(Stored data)
□ □ □ □

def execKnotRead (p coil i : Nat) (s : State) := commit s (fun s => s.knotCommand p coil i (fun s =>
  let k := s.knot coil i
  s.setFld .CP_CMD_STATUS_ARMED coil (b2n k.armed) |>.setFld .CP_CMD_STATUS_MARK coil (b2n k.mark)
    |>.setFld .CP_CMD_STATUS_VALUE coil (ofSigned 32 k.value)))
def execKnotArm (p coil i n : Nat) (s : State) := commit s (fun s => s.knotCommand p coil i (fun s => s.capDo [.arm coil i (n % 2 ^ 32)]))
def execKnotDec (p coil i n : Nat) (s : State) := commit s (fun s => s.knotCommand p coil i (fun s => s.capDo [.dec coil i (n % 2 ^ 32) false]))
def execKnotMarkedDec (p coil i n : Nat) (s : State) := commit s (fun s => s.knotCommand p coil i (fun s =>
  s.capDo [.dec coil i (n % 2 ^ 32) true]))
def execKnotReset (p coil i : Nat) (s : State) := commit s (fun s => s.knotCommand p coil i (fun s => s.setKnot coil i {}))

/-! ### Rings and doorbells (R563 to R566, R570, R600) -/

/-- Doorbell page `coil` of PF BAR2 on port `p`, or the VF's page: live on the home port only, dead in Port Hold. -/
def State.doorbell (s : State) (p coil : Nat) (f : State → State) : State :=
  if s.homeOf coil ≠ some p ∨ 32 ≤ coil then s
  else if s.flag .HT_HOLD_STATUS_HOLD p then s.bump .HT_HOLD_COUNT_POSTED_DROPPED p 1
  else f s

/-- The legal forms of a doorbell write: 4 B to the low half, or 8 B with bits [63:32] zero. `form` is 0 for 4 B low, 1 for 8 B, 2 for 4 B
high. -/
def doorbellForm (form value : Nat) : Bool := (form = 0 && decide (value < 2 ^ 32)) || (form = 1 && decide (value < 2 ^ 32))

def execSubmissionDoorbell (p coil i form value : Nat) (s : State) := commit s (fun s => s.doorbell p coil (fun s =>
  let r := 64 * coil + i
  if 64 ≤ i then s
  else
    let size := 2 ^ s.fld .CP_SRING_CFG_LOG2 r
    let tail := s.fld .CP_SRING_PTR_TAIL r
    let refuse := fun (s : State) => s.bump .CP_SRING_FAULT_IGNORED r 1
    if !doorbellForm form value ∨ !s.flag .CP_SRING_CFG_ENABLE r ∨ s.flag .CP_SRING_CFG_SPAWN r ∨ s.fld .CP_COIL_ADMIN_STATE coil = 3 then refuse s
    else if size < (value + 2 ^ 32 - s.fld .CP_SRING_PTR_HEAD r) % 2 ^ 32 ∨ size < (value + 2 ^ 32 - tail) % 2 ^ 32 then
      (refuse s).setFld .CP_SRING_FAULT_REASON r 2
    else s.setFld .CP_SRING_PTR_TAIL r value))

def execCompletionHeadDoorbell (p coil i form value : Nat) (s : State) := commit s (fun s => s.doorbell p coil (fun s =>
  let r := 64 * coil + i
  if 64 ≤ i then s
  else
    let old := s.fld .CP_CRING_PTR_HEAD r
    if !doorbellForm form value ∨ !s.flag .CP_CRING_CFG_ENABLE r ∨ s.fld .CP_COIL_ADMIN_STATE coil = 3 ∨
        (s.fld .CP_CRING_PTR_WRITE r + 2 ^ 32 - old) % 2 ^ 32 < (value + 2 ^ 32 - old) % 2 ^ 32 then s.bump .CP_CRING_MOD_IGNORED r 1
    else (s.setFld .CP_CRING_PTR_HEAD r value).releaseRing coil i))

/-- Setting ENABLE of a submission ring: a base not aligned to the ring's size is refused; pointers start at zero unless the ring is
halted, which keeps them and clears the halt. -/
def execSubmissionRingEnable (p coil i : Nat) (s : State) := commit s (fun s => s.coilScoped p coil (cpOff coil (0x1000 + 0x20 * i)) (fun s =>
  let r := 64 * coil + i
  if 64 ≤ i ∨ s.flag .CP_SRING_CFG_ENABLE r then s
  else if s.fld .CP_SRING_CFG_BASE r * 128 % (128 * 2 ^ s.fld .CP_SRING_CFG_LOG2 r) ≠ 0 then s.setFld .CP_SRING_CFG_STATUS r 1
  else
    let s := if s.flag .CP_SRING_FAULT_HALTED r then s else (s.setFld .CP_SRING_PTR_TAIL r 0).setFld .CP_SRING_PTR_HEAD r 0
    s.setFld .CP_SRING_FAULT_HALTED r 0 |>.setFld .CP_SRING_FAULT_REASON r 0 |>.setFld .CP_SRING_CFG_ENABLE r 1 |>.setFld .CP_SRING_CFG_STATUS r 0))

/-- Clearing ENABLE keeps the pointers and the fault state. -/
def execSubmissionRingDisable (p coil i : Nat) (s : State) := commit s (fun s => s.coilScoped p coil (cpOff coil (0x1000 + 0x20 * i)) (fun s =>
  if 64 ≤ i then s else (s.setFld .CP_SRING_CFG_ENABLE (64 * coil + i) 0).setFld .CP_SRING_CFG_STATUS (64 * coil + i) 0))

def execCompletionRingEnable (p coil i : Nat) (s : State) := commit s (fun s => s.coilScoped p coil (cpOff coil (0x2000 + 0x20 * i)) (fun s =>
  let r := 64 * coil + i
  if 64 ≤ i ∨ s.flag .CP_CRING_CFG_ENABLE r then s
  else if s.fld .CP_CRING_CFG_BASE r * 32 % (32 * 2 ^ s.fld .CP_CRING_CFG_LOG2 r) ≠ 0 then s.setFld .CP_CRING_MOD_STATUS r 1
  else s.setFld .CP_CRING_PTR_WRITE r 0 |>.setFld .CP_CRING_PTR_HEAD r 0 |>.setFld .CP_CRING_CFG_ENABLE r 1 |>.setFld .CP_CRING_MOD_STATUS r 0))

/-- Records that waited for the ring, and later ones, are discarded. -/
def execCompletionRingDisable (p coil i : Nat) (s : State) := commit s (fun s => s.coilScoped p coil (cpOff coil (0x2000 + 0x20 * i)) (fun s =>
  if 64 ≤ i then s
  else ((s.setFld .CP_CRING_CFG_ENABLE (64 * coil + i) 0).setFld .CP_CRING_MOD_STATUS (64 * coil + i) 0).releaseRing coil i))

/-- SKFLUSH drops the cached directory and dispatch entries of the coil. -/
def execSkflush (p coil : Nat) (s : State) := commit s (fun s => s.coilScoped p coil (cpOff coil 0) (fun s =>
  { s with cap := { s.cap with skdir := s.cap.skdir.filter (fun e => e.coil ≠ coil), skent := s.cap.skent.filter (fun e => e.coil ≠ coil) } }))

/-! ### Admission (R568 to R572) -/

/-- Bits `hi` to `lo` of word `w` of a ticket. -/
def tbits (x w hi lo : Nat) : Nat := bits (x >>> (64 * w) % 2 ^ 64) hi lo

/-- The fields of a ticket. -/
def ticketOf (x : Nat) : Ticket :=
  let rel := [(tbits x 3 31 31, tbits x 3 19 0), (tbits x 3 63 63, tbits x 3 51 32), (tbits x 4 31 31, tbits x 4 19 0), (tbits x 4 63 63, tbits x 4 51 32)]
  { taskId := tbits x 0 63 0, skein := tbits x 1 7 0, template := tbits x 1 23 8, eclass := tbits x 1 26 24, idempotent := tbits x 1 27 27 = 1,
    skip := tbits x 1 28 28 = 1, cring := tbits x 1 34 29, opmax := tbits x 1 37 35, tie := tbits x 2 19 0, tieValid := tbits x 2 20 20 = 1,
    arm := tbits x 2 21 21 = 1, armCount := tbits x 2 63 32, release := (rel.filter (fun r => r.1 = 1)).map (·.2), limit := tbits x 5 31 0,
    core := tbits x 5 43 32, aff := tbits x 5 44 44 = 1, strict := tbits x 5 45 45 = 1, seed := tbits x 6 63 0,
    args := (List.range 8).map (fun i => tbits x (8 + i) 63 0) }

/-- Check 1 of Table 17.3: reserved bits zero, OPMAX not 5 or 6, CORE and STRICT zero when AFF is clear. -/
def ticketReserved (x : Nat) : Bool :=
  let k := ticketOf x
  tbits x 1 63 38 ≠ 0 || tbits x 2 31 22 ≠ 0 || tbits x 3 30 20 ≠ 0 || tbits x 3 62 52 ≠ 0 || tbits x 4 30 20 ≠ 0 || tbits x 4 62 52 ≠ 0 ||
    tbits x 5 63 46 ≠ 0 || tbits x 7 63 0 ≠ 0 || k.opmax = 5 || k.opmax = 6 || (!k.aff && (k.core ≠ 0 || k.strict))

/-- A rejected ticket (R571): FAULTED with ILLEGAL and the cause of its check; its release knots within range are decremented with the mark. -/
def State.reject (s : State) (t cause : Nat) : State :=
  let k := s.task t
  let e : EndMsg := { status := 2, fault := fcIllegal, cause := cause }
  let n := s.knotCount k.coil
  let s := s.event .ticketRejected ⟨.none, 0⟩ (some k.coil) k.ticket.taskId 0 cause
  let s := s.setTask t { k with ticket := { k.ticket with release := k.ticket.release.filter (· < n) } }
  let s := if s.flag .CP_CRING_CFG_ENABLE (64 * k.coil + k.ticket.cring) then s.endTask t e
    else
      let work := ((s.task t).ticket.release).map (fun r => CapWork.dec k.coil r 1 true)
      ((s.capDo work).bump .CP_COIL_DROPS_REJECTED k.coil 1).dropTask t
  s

□ □ □ □

In the entries above, the lines between the one holding "def execKnotDec (p" and the one holding "s.capDo [.dec coil i (n % 2 ^ 32) true]))", inclusive, are to be printed exactly as written, and those alone.

[Solution to the exercise]:
def execKnotDec (p coil i n : Nat) (s : State) := commit s (fun s => s.knotCommand p coil i (fun s => s.capDo [.dec coil i (n % 2 ^ 32) false]))
def execKnotMarkedDec (p coil i n : Nat) (s : State) := commit s (fun s => s.knotCommand p coil i (fun s =>
  s.capDo [.dec coil i (n % 2 ^ 32) true]))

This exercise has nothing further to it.